For fluorescence imaging of nucleolus and nuclear speckles cells were transfected with plasmids encoding for fibrillarin-GFP or ASF/SF2-GFP, respectively. In some experiments cells were transfected with histone H2B-GFP, as indicated.

The transfection of H2B-GFP, Fibrillarin-EGFP and ASF/SF2 -EGFP (Addgene, Cambridge, USA), was performed with 2 μg/ml of each type of plasmid per 35 mm dish, using Fugene 6 transfection reagent (Roche, Indianapolis, USA) according to manufacturer instructions. The fluorescence lifetime measurements were performed within 24-48 hours after the start of transfection. For inhibition of RNA synthesis cells were treated with 10 μg/ml actinomycin D (Sigma Aldrich, St Louis, USA) for up to 3 h, and for selective inhibition of RNA polymerase II cells were treated with 50 µg/ml 5,6-dichloro-1-beta-D-ribofuranosylbenzimidazole (DRB) (Sigma Aldrich, St Louis, USA) for up to 6 h.

For calibration of the fluorescence lifetime of GFP, and RI of the medium, cells were fixed in 4% formaldehyde in PBS for 10 minutes and immersed in solutions of glycerol with known RI (Sigma Aldrich, St Louis, USA).

FLIM imaging was performed under the physiological conditions, using a microscopy stage incubator.

For FLIM data acquisition, morphologically representative cells exhibiting moderate fluorescence signal were selected. Data for each experiment presented in the study was averaged from 15 cells or more.

Two-photon FLIM Microscopy

A Leica TCS SP2-AOBS Spectral Confocal Scanner mounted on a Leica DM IRE2 inverted fluorescent microscope was used for all imaging, spectral analyses, and other microscopic measurements. This microscope is equipped with a mode-locked Ti:Sapphire ultrafast laser (Chameleon from Coherent Inc., tunable from 690 to 1020 nm, 140 fs pulse width, 80 MHz repetition rate) for multiphoton excitation. The power under the microscope was controlled using neutral density filters and was maintained at ~10 mW for two-photon excitation fluorescence imaging. A 63× oil immersion objective (HCX PL APO CS 63× Oil/ NA 1.40) was used for all imaging studies. For FLIM measurements, time-correlated single-photon counting (TCSPC) technique was used with a Becker & Hickl SPC-830 unit. A Hamamatsu H7422 PMT was attached to the X1 port (an external port adapter in the Leica TCS-SP2 system for an external detector) through which the fluorescence signals were sent to the SPC-830 unit.

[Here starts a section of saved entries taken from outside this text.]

-- ==== Sys2Proof/Safety.lean ====
section
/-! DEFINITION. The terms in which claims about the machine are stated: which accesses succeed in a state, what an
instruction may write, what the flag phase leaves, and the invariant of the state. Nothing here is run. -/

namespace Sys2Proof

open Machine

/-! ## Runs without an error -/

/-- "a run whose fault record is empty" (60_exceptions.md R306). -/
def Machine.State.clean (s : State) : Prop := s.faultRecord = none

/-! ## Which accesses succeed -/

/-- A byte read at a bus address succeeds: a listener owns it and its device answers (20_memory.md R62, R65,
R66; 10_state.md R44). -/
def Machine.State.busReads (s : State) (a : Addr) : Bool :=
  match route s.cfg.listeners a with
  | none => false
  | some l =>
    match l.device with
    | .flat fb => fb.inWindow a && (Memory.read s.mem (fb.key a)).isSome
    | .peripheral _ => true

/-- A byte write at a bus address succeeds (20_memory.md R63, R65, R66). -/
def Machine.State.busWrites (s : State) (a : Addr) : Bool :=
  match route s.cfg.listeners a with
  | none => false
  | some l =>
    match l.device with
    | .flat fb => fb.inWindow a
    | .peripheral _ => true

/-- A Pointer's source is written. -/
def Machine.State.srcWritten (s : State) : Src16 → Bool
  | .pair p => s.writtenPair p
  | .reg x => s.written16 x

/-- A PseudoPointer's offset is written. -/
def Machine.State.offsetWritten (s : State) : Offset → Bool
  | .reg x => s.written8 x
  | .imm _ => true

/-- `Read8` of a W8 operand succeeds. -/
def Machine.State.reads8 (s : State) : Loc8 → Bool
  | .reg x => s.written8 x
  | .ptr p => s.srcWritten p && s.busReads (s.src16 p)
  | .pptr base o => s.offsetWritten o && s.busReads (pseudoAddr base (s.offset o))
  | .mem m => s.busReads m

/-- `Write8` of a W8 operand succeeds. -/
def Machine.State.writes8 (s : State) : Loc8 → Bool
  | .reg _ => true
  | .ptr p => s.srcWritten p && s.busWrites (s.src16 p)
  | .pptr base o => s.offsetWritten o && s.busWrites (pseudoAddr base (s.offset o))
  | .mem m => s.busWrites m

/-- `Read8` of an R8 operand succeeds. -/
def Machine.State.readsVal8 (s : State) : Val8 → Bool
  | .loc o => s.reads8 o
  | .imm _ => true

/-- Both bytes of a word read succeed (R67). -/
def Machine.State.busReads16 (s : State) (a : Addr) : Bool := s.busReads a && s.busReads (a + 1)

/-- Both bytes of a word write succeed (R67). -/
def Machine.State.busWrites16 (s : State) (a : Addr) : Bool := s.busWrites a && s.busWrites (a + 1)

/-- `Read16` of a W16 operand succeeds. -/
def Machine.State.reads16 (s : State) : Loc16 → Bool
  | .reg x => s.written16 x
  | .pair p => s.writtenPair p
  | .pptr base o => s.offsetWritten o && s.busReads16 (pseudoAddr base (s.offset o))
  | .mem m => s.busReads16 m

To obtain fluorescence lifetime images of cells expressing GFP, the 920nm ultrashort pulse laser was focused onto samples for scanning point-by-point within the chosen areas. This excitation wavelength is within the biological transparency window and we observed no measurable photo-toxicity in the studied cells. An IR-cut filter E700 SP (Chroma) and a customized band-pass filter HQ550/80 (Chroma) were used in front of the detector to specifically acquire GFP signals. All images were acquired at 128 × 128 pixels and the integration time for a single image was usually less than 2 minutes. The instrument response function IRF was generated using second-harmonic generation (SHG) from urea crystals. The obtained lifetime data was then analyzed by iterative reconvolution with the IRF using SPC-Image (Becker & Hickl) software. By using this software, the fluorescence decay values for each pixel in selected image areas were obtained. The instrument response function of our setup is demonstrated on the Supplementary Figure S1.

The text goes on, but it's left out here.